Collect every line of the records below that contains the word "WellFormed".
Data supplied: Begin
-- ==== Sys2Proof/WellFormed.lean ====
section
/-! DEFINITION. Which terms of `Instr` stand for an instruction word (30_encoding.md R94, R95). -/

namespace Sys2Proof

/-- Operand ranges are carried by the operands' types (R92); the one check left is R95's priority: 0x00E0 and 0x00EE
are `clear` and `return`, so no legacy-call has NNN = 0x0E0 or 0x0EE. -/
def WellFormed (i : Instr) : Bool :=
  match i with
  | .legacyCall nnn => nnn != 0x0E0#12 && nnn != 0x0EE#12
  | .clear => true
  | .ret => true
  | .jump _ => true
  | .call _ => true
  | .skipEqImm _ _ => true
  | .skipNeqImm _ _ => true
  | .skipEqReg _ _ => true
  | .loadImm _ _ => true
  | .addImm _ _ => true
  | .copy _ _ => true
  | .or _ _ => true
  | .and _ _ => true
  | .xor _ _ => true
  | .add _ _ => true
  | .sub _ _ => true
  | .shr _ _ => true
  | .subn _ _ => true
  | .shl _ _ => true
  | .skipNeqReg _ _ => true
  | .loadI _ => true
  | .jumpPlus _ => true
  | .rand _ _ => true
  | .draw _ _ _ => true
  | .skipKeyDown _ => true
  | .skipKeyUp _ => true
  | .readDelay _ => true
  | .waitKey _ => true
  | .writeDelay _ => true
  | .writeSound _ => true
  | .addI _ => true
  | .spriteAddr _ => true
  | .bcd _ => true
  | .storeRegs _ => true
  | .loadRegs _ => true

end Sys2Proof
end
Data supplied: End
Data supplied: Begin
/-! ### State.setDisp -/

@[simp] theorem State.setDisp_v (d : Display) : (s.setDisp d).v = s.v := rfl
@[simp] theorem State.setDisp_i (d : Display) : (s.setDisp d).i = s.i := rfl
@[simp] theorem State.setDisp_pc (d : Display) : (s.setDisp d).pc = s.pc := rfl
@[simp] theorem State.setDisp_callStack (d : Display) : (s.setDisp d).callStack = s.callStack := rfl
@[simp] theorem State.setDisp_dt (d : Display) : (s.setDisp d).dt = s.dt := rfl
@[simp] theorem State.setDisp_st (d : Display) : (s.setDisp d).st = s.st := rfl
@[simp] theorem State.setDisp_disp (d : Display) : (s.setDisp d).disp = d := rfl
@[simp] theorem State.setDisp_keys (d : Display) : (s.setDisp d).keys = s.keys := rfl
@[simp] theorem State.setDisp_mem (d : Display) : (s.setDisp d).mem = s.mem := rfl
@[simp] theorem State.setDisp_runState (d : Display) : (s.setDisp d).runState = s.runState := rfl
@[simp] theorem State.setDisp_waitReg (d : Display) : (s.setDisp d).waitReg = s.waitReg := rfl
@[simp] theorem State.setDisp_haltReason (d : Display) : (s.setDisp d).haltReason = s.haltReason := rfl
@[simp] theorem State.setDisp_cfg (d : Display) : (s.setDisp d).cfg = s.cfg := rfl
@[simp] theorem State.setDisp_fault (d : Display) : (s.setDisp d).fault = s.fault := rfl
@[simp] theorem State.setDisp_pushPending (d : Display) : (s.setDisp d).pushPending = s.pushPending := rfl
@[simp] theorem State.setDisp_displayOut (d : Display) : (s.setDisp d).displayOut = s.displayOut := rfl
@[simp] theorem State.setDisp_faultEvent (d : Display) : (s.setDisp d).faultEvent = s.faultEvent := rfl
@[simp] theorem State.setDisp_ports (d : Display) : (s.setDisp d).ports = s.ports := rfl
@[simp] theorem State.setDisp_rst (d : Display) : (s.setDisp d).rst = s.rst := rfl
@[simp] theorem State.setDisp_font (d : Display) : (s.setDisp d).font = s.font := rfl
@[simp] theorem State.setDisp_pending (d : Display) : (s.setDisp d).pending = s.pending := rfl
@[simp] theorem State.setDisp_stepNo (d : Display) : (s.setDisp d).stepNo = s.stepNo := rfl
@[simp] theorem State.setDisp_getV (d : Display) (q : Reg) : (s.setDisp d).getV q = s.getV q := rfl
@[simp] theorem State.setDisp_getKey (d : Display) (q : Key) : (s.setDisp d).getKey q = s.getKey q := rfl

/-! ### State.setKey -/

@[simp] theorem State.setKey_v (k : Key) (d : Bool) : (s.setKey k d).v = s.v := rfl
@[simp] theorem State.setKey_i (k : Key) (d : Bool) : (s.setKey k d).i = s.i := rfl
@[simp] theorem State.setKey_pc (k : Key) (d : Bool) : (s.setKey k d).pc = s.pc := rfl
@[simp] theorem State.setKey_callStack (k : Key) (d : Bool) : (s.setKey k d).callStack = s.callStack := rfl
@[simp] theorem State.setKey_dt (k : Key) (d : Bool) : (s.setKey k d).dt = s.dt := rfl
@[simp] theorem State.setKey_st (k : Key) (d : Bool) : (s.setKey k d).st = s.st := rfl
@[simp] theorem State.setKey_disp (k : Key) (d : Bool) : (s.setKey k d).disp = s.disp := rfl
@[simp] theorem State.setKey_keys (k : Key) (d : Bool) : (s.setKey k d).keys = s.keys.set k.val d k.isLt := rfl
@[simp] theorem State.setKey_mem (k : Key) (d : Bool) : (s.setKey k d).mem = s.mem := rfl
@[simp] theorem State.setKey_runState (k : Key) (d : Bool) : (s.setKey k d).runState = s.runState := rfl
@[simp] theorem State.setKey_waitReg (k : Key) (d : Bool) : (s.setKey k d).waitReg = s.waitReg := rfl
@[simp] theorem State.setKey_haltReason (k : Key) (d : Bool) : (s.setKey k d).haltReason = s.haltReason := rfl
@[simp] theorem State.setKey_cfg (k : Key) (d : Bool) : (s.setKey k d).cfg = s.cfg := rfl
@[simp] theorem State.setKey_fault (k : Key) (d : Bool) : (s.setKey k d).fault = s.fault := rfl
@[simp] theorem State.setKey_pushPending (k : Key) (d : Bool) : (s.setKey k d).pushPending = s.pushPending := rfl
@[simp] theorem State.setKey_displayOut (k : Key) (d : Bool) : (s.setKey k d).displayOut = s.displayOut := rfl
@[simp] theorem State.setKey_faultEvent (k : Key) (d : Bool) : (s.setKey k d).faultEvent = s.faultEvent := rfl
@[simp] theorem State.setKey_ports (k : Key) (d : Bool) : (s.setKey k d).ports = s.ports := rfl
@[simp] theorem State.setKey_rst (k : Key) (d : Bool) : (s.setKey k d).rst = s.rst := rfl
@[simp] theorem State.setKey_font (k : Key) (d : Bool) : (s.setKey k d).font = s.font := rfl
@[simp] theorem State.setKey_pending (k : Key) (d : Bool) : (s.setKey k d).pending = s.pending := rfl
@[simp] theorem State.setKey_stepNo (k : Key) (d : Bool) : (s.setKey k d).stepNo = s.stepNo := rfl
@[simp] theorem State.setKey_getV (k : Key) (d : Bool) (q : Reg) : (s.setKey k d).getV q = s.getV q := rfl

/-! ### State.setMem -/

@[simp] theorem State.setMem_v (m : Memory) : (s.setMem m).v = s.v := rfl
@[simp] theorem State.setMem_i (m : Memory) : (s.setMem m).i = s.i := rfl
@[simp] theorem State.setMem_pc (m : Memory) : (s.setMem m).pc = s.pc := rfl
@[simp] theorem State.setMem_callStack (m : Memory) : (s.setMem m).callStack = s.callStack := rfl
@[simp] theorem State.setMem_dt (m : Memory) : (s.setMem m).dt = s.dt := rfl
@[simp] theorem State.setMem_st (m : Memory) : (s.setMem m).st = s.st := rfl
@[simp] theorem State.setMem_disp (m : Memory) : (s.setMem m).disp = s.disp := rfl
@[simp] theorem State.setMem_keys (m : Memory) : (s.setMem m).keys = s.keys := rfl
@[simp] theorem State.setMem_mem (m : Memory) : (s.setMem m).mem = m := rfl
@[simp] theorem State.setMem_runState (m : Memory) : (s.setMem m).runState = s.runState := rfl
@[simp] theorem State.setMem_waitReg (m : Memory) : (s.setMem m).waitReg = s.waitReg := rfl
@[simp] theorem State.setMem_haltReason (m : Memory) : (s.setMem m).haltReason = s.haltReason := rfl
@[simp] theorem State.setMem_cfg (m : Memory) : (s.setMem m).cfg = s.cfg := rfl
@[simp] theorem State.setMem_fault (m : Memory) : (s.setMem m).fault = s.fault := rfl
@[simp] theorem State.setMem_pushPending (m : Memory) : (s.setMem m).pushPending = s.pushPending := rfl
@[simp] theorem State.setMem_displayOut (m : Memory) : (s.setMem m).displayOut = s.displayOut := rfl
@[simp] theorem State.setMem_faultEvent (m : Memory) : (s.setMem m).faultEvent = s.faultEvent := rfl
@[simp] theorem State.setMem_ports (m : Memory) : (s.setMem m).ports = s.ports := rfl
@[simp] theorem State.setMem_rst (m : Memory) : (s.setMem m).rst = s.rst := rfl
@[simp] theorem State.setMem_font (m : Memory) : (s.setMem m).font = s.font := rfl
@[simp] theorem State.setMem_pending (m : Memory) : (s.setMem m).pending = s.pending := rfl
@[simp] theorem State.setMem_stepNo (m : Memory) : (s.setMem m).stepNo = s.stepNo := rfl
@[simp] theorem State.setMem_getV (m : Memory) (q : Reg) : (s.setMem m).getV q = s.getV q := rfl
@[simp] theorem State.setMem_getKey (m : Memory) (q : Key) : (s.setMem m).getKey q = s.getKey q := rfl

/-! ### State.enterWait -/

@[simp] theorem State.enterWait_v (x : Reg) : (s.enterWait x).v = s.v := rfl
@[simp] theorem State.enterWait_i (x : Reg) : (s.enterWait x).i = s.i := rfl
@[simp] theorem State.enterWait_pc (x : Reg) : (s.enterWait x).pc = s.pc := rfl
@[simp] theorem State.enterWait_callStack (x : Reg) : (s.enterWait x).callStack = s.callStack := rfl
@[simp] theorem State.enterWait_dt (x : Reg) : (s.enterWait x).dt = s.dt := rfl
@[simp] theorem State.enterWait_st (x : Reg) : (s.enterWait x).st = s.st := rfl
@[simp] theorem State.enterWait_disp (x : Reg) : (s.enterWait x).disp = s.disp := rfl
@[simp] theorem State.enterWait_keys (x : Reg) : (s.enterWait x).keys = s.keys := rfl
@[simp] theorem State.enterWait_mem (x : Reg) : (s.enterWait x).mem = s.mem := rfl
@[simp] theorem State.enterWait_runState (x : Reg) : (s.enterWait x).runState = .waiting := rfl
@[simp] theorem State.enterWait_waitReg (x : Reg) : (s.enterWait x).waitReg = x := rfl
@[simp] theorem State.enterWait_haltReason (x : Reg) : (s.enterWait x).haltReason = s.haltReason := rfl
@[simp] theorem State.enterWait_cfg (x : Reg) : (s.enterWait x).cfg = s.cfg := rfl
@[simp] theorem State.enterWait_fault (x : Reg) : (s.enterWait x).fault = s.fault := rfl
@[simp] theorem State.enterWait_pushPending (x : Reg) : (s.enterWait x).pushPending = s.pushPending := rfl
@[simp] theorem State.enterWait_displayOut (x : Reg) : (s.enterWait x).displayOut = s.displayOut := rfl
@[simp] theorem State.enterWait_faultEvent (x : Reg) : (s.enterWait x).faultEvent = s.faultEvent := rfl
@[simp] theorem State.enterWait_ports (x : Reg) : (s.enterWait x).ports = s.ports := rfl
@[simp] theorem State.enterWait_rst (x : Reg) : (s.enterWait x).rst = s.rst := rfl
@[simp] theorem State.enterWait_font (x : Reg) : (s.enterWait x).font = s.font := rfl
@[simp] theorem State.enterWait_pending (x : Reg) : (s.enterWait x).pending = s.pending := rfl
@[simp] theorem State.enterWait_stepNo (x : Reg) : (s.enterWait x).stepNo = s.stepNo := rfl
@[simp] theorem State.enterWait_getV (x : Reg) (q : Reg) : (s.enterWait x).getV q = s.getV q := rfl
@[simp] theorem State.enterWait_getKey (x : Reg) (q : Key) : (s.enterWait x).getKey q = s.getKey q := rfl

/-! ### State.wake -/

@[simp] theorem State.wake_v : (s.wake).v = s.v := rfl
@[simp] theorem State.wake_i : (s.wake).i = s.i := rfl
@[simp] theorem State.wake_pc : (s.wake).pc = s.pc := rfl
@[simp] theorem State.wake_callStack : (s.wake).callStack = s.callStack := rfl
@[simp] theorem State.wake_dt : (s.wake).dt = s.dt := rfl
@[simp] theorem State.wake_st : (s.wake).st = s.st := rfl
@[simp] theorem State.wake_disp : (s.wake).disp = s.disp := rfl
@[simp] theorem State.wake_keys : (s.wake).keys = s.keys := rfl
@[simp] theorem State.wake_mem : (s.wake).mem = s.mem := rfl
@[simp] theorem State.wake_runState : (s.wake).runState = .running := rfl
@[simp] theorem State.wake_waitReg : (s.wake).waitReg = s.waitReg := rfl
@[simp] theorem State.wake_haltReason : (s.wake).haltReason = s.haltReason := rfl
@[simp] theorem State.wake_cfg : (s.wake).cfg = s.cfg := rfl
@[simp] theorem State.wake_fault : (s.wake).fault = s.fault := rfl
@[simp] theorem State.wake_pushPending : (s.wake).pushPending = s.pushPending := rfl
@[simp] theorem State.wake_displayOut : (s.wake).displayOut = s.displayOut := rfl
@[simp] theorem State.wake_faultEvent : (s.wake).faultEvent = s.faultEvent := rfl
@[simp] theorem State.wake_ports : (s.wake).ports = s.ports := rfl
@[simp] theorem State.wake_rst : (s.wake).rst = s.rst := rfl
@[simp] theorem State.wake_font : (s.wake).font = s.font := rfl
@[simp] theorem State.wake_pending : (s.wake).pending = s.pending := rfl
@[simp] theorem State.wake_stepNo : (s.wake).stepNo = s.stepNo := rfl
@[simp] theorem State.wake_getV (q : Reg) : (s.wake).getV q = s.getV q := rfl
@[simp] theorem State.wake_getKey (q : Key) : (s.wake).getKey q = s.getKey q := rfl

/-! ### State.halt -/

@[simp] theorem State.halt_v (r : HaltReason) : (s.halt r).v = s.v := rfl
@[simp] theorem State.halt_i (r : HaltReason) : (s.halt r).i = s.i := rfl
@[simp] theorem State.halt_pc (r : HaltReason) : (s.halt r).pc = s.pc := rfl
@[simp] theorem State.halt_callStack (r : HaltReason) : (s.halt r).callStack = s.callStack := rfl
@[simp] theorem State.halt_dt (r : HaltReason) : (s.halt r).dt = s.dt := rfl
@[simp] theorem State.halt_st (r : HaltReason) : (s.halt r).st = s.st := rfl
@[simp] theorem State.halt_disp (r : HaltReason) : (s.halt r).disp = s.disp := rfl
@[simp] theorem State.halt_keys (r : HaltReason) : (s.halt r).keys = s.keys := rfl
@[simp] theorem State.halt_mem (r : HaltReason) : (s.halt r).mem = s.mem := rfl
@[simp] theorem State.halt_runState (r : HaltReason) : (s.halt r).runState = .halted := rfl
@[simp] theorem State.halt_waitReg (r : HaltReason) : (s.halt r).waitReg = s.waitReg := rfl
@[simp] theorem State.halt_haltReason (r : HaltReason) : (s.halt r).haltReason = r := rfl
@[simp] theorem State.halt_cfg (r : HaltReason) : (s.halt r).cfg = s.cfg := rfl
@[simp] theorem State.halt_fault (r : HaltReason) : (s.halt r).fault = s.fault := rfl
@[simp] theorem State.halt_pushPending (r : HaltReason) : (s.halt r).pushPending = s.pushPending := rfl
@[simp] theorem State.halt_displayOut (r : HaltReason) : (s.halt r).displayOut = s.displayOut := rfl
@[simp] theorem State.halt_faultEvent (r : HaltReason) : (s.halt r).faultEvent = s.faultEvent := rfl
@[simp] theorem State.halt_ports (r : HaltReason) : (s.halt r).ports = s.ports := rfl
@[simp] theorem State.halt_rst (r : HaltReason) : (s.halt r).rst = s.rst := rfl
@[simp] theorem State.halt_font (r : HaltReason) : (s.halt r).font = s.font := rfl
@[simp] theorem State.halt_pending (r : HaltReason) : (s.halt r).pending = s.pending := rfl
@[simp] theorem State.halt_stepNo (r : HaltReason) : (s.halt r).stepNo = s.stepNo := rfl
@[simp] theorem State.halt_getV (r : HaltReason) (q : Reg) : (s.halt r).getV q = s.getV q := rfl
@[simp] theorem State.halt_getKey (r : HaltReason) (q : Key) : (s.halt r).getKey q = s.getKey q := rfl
Data supplied: End
Data supplied: Begin
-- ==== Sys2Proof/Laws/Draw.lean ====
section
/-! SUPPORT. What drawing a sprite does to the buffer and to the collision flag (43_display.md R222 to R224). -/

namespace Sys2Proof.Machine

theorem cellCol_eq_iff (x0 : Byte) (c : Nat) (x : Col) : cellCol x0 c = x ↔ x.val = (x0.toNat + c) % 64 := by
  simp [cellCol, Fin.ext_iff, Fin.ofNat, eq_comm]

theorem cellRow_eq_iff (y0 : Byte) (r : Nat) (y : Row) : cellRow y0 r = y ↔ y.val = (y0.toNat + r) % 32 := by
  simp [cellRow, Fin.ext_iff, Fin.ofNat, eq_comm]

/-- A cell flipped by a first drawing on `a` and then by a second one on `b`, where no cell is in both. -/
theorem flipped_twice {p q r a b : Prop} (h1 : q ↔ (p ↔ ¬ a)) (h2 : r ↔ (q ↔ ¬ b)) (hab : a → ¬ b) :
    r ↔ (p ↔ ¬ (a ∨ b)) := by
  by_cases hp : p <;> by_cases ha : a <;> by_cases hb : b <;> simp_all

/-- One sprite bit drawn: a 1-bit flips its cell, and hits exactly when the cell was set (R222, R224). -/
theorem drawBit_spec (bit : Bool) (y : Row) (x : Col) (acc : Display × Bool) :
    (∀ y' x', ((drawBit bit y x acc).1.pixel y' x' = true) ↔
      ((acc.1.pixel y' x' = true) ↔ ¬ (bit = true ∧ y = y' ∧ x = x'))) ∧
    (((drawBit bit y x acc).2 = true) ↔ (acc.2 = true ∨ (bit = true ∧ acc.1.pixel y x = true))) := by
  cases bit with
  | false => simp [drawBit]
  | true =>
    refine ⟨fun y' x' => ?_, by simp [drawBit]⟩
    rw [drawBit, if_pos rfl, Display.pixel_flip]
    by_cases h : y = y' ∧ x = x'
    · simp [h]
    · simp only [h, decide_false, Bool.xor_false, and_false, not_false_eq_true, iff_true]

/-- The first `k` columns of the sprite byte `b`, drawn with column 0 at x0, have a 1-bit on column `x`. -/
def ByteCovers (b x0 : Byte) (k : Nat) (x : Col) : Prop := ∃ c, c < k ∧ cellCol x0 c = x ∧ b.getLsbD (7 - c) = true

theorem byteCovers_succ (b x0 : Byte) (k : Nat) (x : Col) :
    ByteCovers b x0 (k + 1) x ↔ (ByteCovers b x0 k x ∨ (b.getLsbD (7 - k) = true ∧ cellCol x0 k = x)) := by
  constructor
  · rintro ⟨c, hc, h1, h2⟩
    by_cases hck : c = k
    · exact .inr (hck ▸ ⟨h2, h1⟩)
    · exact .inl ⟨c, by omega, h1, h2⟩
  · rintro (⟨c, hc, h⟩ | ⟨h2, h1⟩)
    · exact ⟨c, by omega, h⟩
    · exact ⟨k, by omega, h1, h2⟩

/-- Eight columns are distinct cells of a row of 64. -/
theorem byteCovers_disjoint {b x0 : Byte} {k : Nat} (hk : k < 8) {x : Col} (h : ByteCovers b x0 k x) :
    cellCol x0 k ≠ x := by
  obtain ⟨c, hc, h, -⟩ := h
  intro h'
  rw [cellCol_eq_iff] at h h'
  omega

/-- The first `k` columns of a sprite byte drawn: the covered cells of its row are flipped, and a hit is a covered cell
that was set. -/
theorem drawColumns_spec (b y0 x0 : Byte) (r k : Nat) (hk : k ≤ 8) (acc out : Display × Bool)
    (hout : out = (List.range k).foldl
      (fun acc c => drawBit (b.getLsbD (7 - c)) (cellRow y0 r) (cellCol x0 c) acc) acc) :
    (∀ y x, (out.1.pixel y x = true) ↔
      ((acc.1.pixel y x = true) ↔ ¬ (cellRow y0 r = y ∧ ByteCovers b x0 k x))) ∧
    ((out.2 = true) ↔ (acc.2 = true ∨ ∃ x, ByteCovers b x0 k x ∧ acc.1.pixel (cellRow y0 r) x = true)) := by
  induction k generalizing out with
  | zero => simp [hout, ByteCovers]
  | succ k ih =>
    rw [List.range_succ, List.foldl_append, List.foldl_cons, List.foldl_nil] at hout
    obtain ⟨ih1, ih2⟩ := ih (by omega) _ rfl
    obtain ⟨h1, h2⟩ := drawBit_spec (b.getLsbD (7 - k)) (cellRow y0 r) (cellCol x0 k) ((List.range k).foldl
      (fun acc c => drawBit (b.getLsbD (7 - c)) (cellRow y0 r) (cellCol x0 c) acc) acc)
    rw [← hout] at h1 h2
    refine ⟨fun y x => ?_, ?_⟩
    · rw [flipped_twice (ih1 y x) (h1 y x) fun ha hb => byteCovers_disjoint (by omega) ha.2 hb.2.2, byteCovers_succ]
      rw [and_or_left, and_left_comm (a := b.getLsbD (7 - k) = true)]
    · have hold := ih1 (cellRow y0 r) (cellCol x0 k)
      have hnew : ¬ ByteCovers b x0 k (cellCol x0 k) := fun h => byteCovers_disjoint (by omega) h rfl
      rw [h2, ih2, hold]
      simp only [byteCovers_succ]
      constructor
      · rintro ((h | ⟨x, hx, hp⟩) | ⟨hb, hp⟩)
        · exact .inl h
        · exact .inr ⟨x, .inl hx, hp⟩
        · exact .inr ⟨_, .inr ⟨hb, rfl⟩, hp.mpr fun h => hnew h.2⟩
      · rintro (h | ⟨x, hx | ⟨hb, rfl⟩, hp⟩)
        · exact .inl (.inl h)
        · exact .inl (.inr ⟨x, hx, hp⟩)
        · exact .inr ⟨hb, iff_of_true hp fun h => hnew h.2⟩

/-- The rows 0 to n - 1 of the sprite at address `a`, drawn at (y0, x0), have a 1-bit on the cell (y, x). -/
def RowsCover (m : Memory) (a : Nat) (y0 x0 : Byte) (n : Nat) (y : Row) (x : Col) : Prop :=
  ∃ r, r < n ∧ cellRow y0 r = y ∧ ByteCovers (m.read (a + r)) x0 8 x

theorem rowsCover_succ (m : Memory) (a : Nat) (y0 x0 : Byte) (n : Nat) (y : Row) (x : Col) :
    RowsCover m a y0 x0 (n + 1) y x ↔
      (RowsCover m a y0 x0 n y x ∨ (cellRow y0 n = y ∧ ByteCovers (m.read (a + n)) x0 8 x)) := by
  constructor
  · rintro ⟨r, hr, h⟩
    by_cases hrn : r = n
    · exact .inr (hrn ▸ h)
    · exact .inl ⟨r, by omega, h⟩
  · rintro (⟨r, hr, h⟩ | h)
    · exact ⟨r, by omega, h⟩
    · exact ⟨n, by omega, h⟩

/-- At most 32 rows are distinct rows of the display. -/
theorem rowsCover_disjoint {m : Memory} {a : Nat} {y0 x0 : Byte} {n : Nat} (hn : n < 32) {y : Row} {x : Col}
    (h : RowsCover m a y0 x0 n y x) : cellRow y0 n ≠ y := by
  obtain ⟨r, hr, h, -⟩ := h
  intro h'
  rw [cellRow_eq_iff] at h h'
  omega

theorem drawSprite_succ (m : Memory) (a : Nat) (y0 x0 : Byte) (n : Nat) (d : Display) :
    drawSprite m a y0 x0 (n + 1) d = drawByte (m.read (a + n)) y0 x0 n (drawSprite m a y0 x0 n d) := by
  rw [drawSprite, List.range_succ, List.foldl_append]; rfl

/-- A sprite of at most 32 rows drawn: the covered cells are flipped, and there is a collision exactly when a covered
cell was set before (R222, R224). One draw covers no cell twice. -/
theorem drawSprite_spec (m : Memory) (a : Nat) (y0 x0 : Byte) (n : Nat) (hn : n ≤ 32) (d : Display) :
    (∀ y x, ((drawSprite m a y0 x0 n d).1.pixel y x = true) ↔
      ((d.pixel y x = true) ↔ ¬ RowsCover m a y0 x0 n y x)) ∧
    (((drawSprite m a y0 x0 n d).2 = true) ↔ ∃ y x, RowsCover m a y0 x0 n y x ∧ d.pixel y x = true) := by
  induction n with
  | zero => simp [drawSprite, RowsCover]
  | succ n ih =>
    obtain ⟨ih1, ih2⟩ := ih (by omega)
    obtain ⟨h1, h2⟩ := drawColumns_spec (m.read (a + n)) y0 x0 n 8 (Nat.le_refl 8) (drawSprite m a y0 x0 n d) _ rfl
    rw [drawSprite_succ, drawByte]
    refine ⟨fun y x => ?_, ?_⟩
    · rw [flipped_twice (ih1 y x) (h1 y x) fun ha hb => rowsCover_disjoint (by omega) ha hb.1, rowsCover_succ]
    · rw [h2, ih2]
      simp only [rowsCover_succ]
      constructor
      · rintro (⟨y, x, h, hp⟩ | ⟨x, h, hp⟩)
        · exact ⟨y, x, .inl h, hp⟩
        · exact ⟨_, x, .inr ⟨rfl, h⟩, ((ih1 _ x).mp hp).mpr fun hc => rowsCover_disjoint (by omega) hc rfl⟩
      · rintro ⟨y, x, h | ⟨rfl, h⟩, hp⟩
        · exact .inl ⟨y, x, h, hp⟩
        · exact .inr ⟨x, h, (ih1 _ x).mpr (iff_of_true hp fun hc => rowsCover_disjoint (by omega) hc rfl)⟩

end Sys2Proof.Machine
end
Data supplied: End
(Your solution)
-- ==== Sys2Proof/WellFormed.lean ====
def WellFormed (i : Instr) : Bool :=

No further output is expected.